**WHAT TO PRODUCE:**
Only one stretch of the listing below is wanted. Give it again exactly, from the line with "namespace Sys2Proof" through the line with "a.preLen == 0 || b.preLen == 0 ||".

**AVAILABLE RECORDS:**
-- ==== Sys2Proof/WellFormed.lean ====
section
/-! DEFINITION. Well-formedness: of an operation as a command of the port (R63), and of a configuration, clause by
clause (R7). -/

namespace Sys2Proof

/-- The operations that are themselves a code point of `cmd` (R63): the six actions are selected by the state, the
status reads are outputs, and the lookup is evaluated inside START. No operand value is illegal (R68). -/
def Instr.wellFormed : Instr → Bool
  | .nop => true
  | .start _ _ _ => true
  | .work => true
  | .workW1 => false
  | .workW2 => false
  | .workW3 => false
  | .workW4 => false
  | .workW5 => false
  | .workW6 => false
  | .take => true
  | .ready => false
  | .done => false
  | .descriptorFor _ => false

/-- R7 clause (c) for one symbol length. -/
def symbolLengthOk (len : BitVec 4) : Bool :=
  symLenMin ≤ len.toNat && len.toNat ≤ symLenMax

/-- R7 clause (e) for two descriptors: their non-empty windows do not overlap. -/
def windowsDisjoint (a b : Descriptor) : Bool :=
  a.preLen == 0 || b.preLen == 0 ||
    a.preOff.toNat + a.preLen.toNat ≤ b.preOff.toNat || b.preOff.toNat + b.preLen.toNat ≤ a.preOff.toNat

/-- R7 clause (a): nine descriptors. -/
def Parameters.catalogSizeOk (c : Parameters) : Bool := c.catalog.length == catalogSize

/-- R7 clause (b): 31 pool bytes. -/
def Parameters.poolSizeOk (c : Parameters) : Bool := c.pool.length == poolSize

/-- R7 clause (c): every symbol length is in 1..8. -/
def Parameters.symbolsOk (c : Parameters) : Bool :=
  c.catalog.all fun d => symbolLengthOk d.zeroLen && symbolLengthOk d.oneLen

/-- R7 clause (d): every preamble window lies in the pool. -/
def Parameters.windowsInPool (c : Parameters) : Bool :=
  c.catalog.all fun d => d.preOff.toNat + d.preLen.toNat ≤ poolSize

/-- R7 clause (e): the windows are disjoint. -/
def Parameters.windowsOk (c : Parameters) : Bool :=
  decide (c.catalog.Pairwise fun a b => windowsDisjoint a b = true)

/-- R7 clause (f): every tick period fits `TICK_W` bits; patterns and pool bytes are bytes by their type. -/
def Parameters.ticksOk (c : Parameters) : Bool :=
  c.catalog.all fun d => d.tickPeriod < 2 ^ c.tickW

/-- `WF(CATALOG, POOL)` (R7). -/
def Parameters.wf (c : Parameters) : Bool :=
  c.catalogSizeOk && c.poolSizeOk && c.symbolsOk && c.windowsInPool && c.windowsOk && c.ticksOk

end Sys2Proof
end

**SOLUTION FOR THIS PROBLEM:**
namespace Sys2Proof

/-- The operations that are themselves a code point of `cmd` (R63): the six actions are selected by the state, the
status reads are outputs, and the lookup is evaluated inside START. No operand value is illegal (R68). -/
def Instr.wellFormed : Instr → Bool
  | .nop => true
  | .start _ _ _ => true
  | .work => true
  | .workW1 => false
  | .workW2 => false
  | .workW3 => false
  | .workW4 => false
  | .workW5 => false
  | .workW6 => false
  | .take => true
  | .ready => false
  | .done => false
  | .descriptorFor _ => false

/-- R7 clause (c) for one symbol length. -/
def symbolLengthOk (len : BitVec 4) : Bool :=
  symLenMin ≤ len.toNat && len.toNat ≤ symLenMax

/-- R7 clause (e) for two descriptors: their non-empty windows do not overlap. -/
def windowsDisjoint (a b : Descriptor) : Bool :=
  a.preLen == 0 || b.preLen == 0 ||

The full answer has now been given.